Google TAG has come up with warnings to users about a vulnerability in WinRAR that’s being actively exploited by hacking groups, including allegedly state-sponsored actors.
Threat groups are leveraging a vulnerability tracked as CVE-2023-38831 that resides in versions of WinRAR before 6.23 and allows attackers to execute arbitrary code when a user attempts to view a benign file within a ZIP archive.
Though its first detected in April and even a patch was issued, many users remain susceptible. The vulnerability lies in WinRAR’s file extraction logic, which allows attackers to execute arbitrary code on a user’s system.
The exploit occurs when a user attempts to view a file within a ZIP archive using WinRAR. The logic flaw, combined with a quirk in the Windows ShellExecute function, allows attackers to trick the system into executing malicious code instead of opening the intended file.

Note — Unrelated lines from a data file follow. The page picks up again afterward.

theorem exec_brGetbits_of_gt {n : BitVec 5} (h : 16 < n.toNat) (s : State) : exec (.brGetbits n) s = .next (afterIllegal s) :=
  congrArg Host.Outcome.next (guardOperands_bitCount_of_gt h _ _)

theorem exec_brPeekbits_of_gt {n : BitVec 5} (h : 16 < n.toNat) (s : State) : exec (.brPeekbits n) s = .next (afterIllegal s) :=
  congrArg Host.Outcome.next (guardOperands_bitCount_of_gt h _ _)

/-! ### Values -/

/-- A value of at most 16 bits fits RESULT (10_state.md R38). -/
theorem result_toNat {n v : Nat} (hn : n ≤ 16) (hv : v < 2 ^ n) : (BitVec.ofNat 32 v).toNat = v :=
  Nat.mod_eq_of_lt (lt_of_lt_of_le hv (Nat.pow_le_pow_right (by norm_num) (by omega)))

theorem peekBits_lt (m : Source) (n : Nat) (r : Reader) : (peekBits m n r).1 < 2 ^ n := by
  rw [peekBits_fst]; exact Reader.top_lt n _

/-- The bits past the buffered ones are 0 (41_bitreader.md R153). -/
theorem Reader.top_mod_missing {r : Reader} {n : Nat} (h : r.bitcnt < n) : r.top n % 2 ^ (n - r.bitcnt) = 0 := by
  rw [Reader.top, if_neg (by omega), Nat.mod_mod_of_dvd _ (pow_dvd_pow 2 (Nat.sub_le _ _)), Nat.mul_mod_left]

/-- Taking no bits off a buffer changes nothing. -/
theorem Reader.consume_zero {r : Reader} (h : r.Buffered) : r.consume 0 = r := by
  have hacc : BitVec.ofNat 32 (r.bracc.toNat % 2 ^ r.bitcnt) = r.bracc := by
    rw [Nat.mod_eq_of_lt h.2, BitVec.ofNat_toNat, BitVec.setWidth_eq]
  simp only [Reader.consume, Nat.sub_zero, hacc, BitVec.add_zero]

/-- Reading no bits reads nothing and consumes nothing (41_bitreader.md R157). -/
theorem getBits_none (m : Source) {r : Reader} (h : r.Buffered) : getBits m 0 r = (0, r) := by
  refine Prod.ext (getBits_zero m r) ?_
  rw [getBits_eq, refill_of_enough m 0 r (Nat.zero_le _)]
  exact Reader.consume_zero h

/-- Peeking again gives the same bits and leaves the reader as it is (41_bitreader.md R158). -/
theorem peekBits_peekBits (m : Source) (n : Nat) (r : Reader) : peekBits m n (peekBits m n r).2 = peekBits m n r := by
  have hrefill : refill m n (refill m n r) = refill m n r := refill_refill m le_rfl r
  rw [peekBits_snd]
  exact Prod.ext (by rw [peekBits_fst, peekBits_fst, hrefill]) (by rw [peekBits_snd, peekBits_snd, hrefill])

/-! ### Obligations -/

/-- Settles O31: both commands clear the reader, ED_SCAN_START the predictors and EOBRUN besides. -/
theorem brResetAndScanStart : Obligations.BrResetAndScanStart := by
  unfold Obligations.BrResetAndScanStart
  exact ⟨encodes_of_wellFormed rfl, encodes_of_wellFormed rfl, fun s => ⟨s.reader.clear, rfl, exec_brReset s, exec_edScanStart s⟩⟩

The vulnerability is being exploited by allegedly state-sponsored and financially motivated hackers. The Google TAG report highlights two groups of particular concern: Frozenbarents and Frozenlake. Both groups are believed to be linked to the GRU, Russia’s foreign military intelligence agency.
Frozenbarents has been found to have impersonated a Ukrainian training school to deliver malware, while Frozenlake targeted Ukrainian government organizations, with a particular focus on the war-torn country’s energy infrastructure. Both campaigns employed the WinRAR vulnerability to deliver malware, demonstrating how critical the issue is.
Islanddreams, another attack group that is believed to be linked to groups in China, also used the vulnerability to target Papua, New Guinea. The campaign used phishing emails that included a Dropbox link to a ZIP archive.
Google’s researchers note that the persistence of malicious campaigns exploiting the vulnerability highlights the importance of applying patches promptly and also ensuring broader awareness among users and organizations about the risks associated with outdated software.